_Exercise description_
Which of the lines below hold "stamp"? Please return each one.

_Given information_
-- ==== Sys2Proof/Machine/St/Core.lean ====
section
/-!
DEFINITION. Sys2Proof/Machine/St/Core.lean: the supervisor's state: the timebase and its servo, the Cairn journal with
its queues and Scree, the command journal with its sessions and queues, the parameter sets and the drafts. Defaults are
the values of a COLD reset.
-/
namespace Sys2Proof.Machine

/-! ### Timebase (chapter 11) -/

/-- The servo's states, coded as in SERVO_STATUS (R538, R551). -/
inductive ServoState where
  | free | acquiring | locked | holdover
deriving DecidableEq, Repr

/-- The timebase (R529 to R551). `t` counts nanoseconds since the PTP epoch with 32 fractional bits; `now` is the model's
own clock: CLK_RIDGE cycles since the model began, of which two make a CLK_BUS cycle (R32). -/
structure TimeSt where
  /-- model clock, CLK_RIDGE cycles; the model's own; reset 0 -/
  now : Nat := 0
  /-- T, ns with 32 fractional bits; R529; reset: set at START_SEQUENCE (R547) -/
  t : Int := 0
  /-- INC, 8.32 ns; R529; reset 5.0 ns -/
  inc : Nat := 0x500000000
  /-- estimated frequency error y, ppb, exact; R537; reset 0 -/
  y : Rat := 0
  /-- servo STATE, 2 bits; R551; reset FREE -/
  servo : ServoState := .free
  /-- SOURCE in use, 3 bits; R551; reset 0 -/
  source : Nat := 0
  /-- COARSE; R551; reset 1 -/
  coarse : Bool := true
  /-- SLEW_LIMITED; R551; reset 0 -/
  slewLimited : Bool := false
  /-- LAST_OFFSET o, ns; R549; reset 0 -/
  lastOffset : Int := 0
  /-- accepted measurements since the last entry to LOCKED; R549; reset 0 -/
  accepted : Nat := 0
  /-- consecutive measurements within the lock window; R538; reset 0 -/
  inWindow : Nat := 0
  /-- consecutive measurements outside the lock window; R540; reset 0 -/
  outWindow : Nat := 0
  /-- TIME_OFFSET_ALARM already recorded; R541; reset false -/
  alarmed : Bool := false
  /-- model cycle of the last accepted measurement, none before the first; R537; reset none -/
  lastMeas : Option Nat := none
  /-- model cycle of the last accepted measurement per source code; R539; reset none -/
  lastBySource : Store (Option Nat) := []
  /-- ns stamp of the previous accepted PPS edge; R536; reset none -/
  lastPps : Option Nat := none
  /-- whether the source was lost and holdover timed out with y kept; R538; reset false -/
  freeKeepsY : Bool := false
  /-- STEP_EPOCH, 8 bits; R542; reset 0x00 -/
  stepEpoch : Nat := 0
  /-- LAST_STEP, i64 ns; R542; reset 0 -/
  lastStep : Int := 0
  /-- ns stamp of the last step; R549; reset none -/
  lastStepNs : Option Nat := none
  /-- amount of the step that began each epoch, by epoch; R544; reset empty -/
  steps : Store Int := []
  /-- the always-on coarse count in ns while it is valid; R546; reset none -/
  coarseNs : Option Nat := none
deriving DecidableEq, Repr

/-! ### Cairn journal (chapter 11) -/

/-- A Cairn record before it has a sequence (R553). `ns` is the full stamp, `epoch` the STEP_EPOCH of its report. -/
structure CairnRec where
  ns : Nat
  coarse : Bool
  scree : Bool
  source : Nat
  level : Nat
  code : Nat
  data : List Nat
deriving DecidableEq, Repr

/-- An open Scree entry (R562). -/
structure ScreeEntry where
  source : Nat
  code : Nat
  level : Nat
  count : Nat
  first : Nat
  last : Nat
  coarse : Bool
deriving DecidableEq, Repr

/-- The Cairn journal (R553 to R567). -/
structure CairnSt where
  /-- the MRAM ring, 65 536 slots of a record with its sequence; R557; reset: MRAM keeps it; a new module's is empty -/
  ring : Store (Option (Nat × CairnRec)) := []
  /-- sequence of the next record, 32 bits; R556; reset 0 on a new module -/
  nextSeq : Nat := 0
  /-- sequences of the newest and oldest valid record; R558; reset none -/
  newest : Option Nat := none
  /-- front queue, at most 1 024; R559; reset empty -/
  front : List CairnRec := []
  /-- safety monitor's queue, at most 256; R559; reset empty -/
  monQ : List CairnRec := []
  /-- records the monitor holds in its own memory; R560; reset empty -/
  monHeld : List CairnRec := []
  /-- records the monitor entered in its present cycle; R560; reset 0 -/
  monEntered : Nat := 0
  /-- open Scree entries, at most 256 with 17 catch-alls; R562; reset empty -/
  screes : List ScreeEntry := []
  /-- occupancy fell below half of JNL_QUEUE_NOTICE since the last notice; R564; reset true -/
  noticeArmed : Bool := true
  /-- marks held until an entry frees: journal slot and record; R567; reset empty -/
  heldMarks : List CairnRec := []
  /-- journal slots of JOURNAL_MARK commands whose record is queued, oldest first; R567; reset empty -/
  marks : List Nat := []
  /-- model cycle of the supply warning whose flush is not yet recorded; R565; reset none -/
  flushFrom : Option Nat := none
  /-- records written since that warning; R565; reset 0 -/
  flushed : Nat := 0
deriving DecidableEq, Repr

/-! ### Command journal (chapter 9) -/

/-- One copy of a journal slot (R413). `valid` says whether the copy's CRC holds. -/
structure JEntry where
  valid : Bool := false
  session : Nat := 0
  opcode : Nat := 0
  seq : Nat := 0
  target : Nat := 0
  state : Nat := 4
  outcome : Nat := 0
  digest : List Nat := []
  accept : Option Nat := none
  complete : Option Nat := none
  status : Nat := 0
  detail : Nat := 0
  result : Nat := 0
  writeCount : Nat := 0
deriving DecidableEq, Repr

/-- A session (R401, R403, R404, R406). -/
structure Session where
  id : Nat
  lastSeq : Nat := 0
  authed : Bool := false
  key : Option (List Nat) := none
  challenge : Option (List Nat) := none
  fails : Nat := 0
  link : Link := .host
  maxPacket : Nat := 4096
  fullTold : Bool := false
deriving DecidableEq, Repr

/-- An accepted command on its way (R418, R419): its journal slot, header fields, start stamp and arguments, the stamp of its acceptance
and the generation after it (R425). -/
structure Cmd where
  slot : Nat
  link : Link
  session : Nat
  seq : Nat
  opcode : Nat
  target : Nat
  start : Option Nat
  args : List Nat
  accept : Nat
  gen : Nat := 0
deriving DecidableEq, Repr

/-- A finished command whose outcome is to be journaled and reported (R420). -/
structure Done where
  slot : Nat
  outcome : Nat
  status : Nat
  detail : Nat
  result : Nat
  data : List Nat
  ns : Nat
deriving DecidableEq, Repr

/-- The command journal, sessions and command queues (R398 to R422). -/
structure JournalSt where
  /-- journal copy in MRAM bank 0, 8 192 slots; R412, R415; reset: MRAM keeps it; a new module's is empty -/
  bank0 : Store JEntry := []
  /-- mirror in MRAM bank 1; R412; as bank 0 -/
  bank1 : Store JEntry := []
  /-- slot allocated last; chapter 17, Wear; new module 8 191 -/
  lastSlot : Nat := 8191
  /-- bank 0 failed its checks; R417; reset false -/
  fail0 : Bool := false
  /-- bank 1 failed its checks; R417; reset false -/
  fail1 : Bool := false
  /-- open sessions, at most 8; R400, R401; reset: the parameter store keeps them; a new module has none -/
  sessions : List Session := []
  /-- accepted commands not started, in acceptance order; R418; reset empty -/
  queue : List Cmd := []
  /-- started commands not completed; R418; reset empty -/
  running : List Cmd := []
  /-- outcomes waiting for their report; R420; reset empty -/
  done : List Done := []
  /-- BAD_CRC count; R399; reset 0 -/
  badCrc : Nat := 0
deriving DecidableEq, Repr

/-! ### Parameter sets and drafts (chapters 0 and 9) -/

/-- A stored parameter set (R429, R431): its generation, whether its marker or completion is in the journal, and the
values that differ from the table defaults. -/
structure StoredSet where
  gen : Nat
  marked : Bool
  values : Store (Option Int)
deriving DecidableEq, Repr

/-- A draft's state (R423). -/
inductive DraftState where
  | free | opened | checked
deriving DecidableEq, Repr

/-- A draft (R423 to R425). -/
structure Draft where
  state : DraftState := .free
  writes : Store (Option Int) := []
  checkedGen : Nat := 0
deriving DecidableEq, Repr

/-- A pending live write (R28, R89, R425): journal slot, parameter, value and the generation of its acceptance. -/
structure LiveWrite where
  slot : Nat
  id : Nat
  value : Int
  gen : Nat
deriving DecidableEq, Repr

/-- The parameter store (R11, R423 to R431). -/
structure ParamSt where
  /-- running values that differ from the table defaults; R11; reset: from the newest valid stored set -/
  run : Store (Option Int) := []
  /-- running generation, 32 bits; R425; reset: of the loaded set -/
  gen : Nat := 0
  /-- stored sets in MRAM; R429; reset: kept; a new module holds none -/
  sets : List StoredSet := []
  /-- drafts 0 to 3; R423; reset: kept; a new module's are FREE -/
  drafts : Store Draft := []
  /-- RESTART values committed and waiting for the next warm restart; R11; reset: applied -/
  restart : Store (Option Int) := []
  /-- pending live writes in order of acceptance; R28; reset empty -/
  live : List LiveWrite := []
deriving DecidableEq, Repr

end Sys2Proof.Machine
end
* * *
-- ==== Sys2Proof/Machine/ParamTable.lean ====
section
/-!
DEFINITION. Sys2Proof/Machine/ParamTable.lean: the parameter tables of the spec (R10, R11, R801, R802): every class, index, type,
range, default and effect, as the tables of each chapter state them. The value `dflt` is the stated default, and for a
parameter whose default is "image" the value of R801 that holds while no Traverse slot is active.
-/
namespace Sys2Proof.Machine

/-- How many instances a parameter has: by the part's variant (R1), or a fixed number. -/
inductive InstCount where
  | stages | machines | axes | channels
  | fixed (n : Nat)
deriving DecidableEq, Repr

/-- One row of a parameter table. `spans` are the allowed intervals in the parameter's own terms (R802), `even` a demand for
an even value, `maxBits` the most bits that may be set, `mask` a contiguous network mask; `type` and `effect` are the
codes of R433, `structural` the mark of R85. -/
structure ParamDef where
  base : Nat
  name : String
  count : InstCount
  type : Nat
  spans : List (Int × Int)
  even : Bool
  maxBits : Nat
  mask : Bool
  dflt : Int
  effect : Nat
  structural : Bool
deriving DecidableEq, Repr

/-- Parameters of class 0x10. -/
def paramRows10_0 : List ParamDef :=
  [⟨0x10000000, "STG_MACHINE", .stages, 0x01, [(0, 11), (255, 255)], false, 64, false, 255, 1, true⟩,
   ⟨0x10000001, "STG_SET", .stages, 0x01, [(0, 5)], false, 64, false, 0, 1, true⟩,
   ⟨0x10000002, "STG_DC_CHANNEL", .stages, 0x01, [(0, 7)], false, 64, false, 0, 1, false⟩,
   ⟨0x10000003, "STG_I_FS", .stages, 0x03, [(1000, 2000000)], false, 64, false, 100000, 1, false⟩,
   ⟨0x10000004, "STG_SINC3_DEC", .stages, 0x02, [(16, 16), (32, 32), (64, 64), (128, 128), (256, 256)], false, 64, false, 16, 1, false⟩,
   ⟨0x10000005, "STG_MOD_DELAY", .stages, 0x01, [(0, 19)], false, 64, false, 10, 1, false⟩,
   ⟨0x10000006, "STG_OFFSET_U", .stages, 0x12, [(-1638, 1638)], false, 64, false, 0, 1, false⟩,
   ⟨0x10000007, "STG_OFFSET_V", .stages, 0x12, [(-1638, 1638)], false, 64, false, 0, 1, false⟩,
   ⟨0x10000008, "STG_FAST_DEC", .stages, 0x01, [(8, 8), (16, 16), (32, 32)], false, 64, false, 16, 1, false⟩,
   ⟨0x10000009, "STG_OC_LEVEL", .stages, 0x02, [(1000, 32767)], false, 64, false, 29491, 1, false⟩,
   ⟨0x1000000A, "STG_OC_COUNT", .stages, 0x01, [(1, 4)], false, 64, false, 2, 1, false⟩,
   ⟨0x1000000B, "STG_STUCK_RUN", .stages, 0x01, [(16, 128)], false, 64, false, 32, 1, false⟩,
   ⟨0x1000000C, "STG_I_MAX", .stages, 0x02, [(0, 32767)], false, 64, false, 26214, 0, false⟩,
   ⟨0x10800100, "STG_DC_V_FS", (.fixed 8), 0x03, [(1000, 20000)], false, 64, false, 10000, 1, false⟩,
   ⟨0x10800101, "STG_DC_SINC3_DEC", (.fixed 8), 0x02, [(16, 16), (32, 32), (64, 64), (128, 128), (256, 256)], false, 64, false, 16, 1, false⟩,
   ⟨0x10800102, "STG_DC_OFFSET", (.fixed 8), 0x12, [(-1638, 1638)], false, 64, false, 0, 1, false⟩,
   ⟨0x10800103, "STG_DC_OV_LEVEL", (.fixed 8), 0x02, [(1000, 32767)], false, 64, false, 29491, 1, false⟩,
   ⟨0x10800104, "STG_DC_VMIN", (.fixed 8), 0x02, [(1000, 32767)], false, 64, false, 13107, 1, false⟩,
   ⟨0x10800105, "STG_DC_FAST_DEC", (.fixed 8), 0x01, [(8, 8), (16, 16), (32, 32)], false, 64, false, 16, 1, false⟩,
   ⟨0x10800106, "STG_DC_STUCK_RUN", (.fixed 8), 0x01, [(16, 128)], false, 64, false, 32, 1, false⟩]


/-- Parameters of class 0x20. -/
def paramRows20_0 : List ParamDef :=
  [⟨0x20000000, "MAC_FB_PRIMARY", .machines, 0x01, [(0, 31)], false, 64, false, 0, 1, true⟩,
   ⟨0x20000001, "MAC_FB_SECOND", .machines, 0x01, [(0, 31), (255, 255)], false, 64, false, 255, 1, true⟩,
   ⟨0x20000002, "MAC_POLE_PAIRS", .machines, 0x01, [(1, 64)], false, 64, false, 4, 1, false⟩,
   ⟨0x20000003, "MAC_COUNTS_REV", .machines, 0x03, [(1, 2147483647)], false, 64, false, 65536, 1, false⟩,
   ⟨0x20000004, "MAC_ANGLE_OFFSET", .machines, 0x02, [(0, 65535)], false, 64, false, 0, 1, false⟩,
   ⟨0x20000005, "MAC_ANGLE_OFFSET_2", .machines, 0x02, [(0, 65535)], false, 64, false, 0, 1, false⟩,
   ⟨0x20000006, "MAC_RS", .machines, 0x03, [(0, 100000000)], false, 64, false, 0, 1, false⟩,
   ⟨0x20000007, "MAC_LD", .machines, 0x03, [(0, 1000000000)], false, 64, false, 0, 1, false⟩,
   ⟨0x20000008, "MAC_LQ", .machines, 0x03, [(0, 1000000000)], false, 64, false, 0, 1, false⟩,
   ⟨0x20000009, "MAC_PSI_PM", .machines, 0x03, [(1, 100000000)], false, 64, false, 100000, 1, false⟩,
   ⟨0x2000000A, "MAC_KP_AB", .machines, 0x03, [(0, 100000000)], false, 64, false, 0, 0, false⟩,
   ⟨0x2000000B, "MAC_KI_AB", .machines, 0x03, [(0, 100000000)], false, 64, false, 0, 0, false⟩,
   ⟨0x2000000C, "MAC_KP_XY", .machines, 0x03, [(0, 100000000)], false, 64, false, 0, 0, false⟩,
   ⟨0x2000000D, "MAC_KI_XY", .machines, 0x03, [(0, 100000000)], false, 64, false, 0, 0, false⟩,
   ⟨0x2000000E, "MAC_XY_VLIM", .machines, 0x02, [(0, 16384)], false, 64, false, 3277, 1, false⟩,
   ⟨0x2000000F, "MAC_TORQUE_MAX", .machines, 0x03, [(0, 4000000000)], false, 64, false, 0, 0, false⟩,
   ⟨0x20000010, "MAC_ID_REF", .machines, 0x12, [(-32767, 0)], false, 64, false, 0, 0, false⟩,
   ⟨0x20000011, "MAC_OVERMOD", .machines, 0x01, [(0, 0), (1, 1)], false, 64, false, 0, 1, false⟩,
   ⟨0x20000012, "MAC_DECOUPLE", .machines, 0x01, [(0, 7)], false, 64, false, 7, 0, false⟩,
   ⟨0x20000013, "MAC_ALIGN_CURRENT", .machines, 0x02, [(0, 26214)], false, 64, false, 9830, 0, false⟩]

_Solution to this task_
  /-- ns stamp of the previous accepted PPS edge; R536; reset none -/
  /-- ns stamp of the last step; R549; reset none -/
/-- A Cairn record before it has a sequence (R553). `ns` is the full stamp, `epoch` the STEP_EPOCH of its report. -/
/-- An accepted command on its way (R418, R419): its journal slot, header fields, start stamp and arguments, the stamp of its acceptance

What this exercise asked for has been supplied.